In 2024, Trump made moderate but still significant gains among Black and Hispanic voters that led some MAGA strategists to dream about a permanent political realignment forged from the erosion of some key Democratic constituencies. Can such aspirations outlast Trump? New Jersey may begin to provide answers.
In some Garden State cities last year, Trump more than doubled his share and raw total of Latino voters compared with the 2020 election. In Passaic County, for instance, where Latinos make up roughly 43% of the population, Trump beat Harris by nearly 3 points after losing to Biden by 16 points four years before. In the city of Passaic, where more than 70% of residents are Hispanic, Trump defeated Harris by nearly 1,100 votes, a swing from Biden’s almost 5,000-vote advantage, CNN’s Arlette Saenz reported.
No one expects the same kind of enthusiasm without Trump on the ballot. But the results in counties where the president overperformed will be examined after Tuesday night for lessons about long-term Republican hopes. A larger-than-expected falloff might also hint at the impact of his hardline immigration policies and disappointment with the economy so far in 2025.
The Democratic case in New Jersey most put most sharply by former President Barack Obama — still his party’s most talented and forensic orator — at a rally for Sherrill on Saturday, in which he lacerated his successor’s record while trying to avoid the recent Democratic failing of patronizing Trump’s voters.

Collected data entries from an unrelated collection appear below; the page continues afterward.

/-- Confirmed (R380, R387): held stores drain from the next tile cycle on, HEART effects stand, and a held trap is taken
after them. A strand that waits for the agreement issues again in the next cycle. -/
def Frame.confirm (f : Frame) (p : Spec) : State :=
  let s := if p.heart = 0 then f.s else f.s.progress f.t.task
  let s := if f.t.waits = some .agreement then { s with turn := s.turn.filter (· != f.t.sid) } else s
  Frame.takeConfirmed { f with s := s.undoKilled p, t := { f.t with
    spec := none
    drain := f.t.drain ++ p.stores
    drainGo := f.s.cycle + 1
    trap := p.trap
    heart := f.t.heart + BitVec.ofNat 64 p.heart
    waits := none } }

/-- Arms again a counter that the speculation disarmed, with what has arrived since (R251, R380). -/
def State.rearm (s : State) (ctx : Nat) (x : Nat × Nat) : State :=
  let s := s.setCounter x.1 (s.counterBal x.1 - BitVec.ofNat 64 x.2) (s.counterPend x.1)
  { s with claims := s.claims ++ [⟨ctx, .counter x.1, [x.1 % 2 ^ 21 / 4096], true, 0⟩] }

/-- Whether a change still to take effect is a disarming by a context, which a mismatch discards (R251, R382). -/
def LateWrite.disarms (w : LateWrite) (ctx : Nat) : Bool := match w with | .counter c (.disarm _) => c == ctx | _ => false

/-- The window accesses of a strand at its checkpoint: those made since are gone, and the atomics that waited for the answer
go on (R74, R380, R383). -/
def State.winBack (s : State) (ctx : Nat) (p : Spec) : List WinAcc :=
  (s.win.filter fun a => !a.isOf ctx (p.check.nextRid ≤ ·)) ++ p.suspended.map fun a => { a with due := s.cycle + a.due }

/-- The strand at its checkpoint (R380, R382): engines, calls and the claimable units go on as they are, popped tokens return
to the heads of their ports, and disarmed counters are armed again. -/
def Frame.restore (f : Frame) (p : Spec) : Frame :=
  let c := { p.check with
    mxe := { f.c.mxe with k0 := p.poppedOf 0 ++ f.c.mxe.k0 }
    xfu := { f.c.xfu with k1 := p.poppedOf 1 ++ f.c.xfu.k1 }
    away := f.c.away
    wants := f.c.wants
    acsw := f.c.acsw
    bad := f.c.bad }
  let s := p.disarmed.foldl (fun s x => s.rearm f.c.id x) (f.s.redoKilled p)
  let s := { s with win := s.winBack f.c.id p, late := s.late.filter fun w => !w.disarms f.c.id }
  let t := { f.t with
    spec := none
    waits := none
    req := .none
    k2 := p.poppedOf 2 ++ f.t.k2
    k3 := p.poppedOf 3 ++ f.t.k3
    armed := f.t.armed ++ p.disarmed.map (·.1)
    cbx := p.cbx
    cbank := p.cbank
    cbxTill := p.cbxTill }
  ⟨{ s with turn := s.turn.filter (· != f.t.sid) }, t, c⟩

/-- A mismatch (R380): issue goes on at the target that v selects. Operations with K = 1 that were in flight at the checkpoint
go on when that is the taken target after a fall-through prediction: R74 kills them when a transfer takes effect, and whether
this is one at that point the rules do not say (notes/assumptions/72.md). -/
def Frame.mispredicted (f : Frame) (p : Spec) (v : Bool) : State :=
  let g := f.restore p
  let c := g.c
  if v then ({ g with c := (c.leaveBodies p.taken).goto p.taken } : Frame).put
  else
    let r := Ctx.bodyEnd c.pc p.other 6 c
    ({ g with c := r.1.goto r.2 } : Frame).put

/-- SUB of AGTO for a status (R380). -/
def agtoSub (status : Nat) : Nat := match status with | 2 => 0 | 3 => 1 | 4 => 2 | 5 => 3 | _ => 4
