/-- The records of a queue that are not written: those that wait, those that are due, and those of its started packets
(R342). -/
def State.endedRecords (s : State) (q : Nat) (tids : List (Nat × Nat)) : List Record :=
  let x := s.queue q
  (x.held ++ (s.dues.filter (·.1 == q)).filterMap (·.2)).map Record.ended
    ++ x.started.map fun p => p.record 7 (lookupD tids p.idx 0) (s.endedStep q p.idx)

/-- Writes the records of a queue that ends (R342). -/
def State.endQueue (s : State) (q : Nat) (tids : List (Nat × Nat)) : State :=
  (s.endedRecords q tids).foldl (fun s r => s.putRecord q r) (s.setQueue { s.queue q with held := [], started := [] })

/-- FUNCTION_LEVEL_RESET (R342): every task and graph fails, every started packet whose record is not written leaves one with
status ENDED, and the queue table is cleared; WRIDX and CRDIDX go with their queues, and the rotation begins at queue 0 again
(R324, R344, notes/assumptions/93.md). -/
def execFunctionLevelReset (s : State) : Host.Outcome State Fault Refusal :=
  let tids := s.queues.map fun x => (x.q, x.started.map fun p => (p.idx, s.packetTid x.q p.idx))
  let s := (List.range 16).foldl (fun s g => match (s.graph g).run with
    | some r => s.endSync (s.graph g) r
    | none => s) s
  let s := (s.strands.map (·.sid)).foldl State.performDrain s
  let s := (s.tasks.map (·.tid)).foldl (fun (s : State) i => ((s.abandonTask i).leaveAll i).removeTask i) s
  let s := tids.foldl (fun s p => s.endQueue p.1 p.2) s
  ({ s with
    queues := [], dues := [], rotor := 0, rotated := []
    graphs := s.graphs.map fun x => { x with run := none, waitq := [] } } : State).event

/-- Whether a key is a byte of HBM, this module's or another's, which a reset of this module does not clear (R10). -/
def outlastsReset (k : Nat) : Bool := k < 2 ^ 40 || 2 ^ 60 ≤ k

/-- MODULE_RESET (R10, R18, R341): every register has its reset value, HBM is not cleared, and the boot ROM's code and
measurements are there; an image that failed to verify leaves only the management aperture, and loads no library. -/
def execModuleReset (verified : Bool) (code : Word) (measure : List (BitVec 256)) (s : State) :
    Host.Outcome State Fault Refusal :=
  ({ State.reset with
    agenda := s.agenda
    fresh := s.fresh
    modId := s.modId
    mem := s.mem.filter fun c => outlastsReset c.1
    ecc := s.ecc.filter outlastsReset
    struck := s.struck
    outbox := s.outbox
    hostbox := s.hostbox
    bootst := code
    measure := measure
    locked := !verified } : State).event

end Sys2Proof.Machine
end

“There is absolutely no evidence that Republican policies have made life better for the people in New Jersey. They have devoted enormous energy to entrenching themselves in power, punishing their enemies, enriching their friends, silencing their critics. They put on a big show of deporting people and targeting transgender folks. They never miss a chance to scapegoat minorities and blame DEI for every problem under the sun,” Obama said.
“But what they haven’t done is help you,” the former president continued. “They haven’t put forward serious proposals to lower housing costs or make groceries more affordable. They haven’t improved our schools or made health care more accessible or shortened your commute, or prepared young people for a future where AI might take their jobs.”
The Republican spin, should Tuesday night’s results disappoint, will come as no surprise. Trump’s aides will point out that New Jersey and Virginia went to Harris last year. They may fault the performance of Virginia Republican nominee Lt. Gov. Winsome Earle-Sears, with whom the president did not campaign in person. And a couple of elections can’t change the trajectory of the country. In an off-year, the president isn’t going to get the kind of political punch in the mouth administered by voters to Obama in 2010 or to himself in 2018 when Democrats won back the House during his first term.
So, it will be easy for Trump to keep listening to what he wants to hear, despite an approval rating of 37% in a new CNN/SSRS poll and findings that majorities of Americans think the country is doing badly and the economy is in poor shape.
But a vanguard of the tens of millions of voters who will shape the final two years of the Trump presidency in 2026 and weigh in on his legacy in the 2028 presidential election will have spoken. And they will have sent a message that American politics never stands still, even for a president like Trump, who tries to defy the political tides.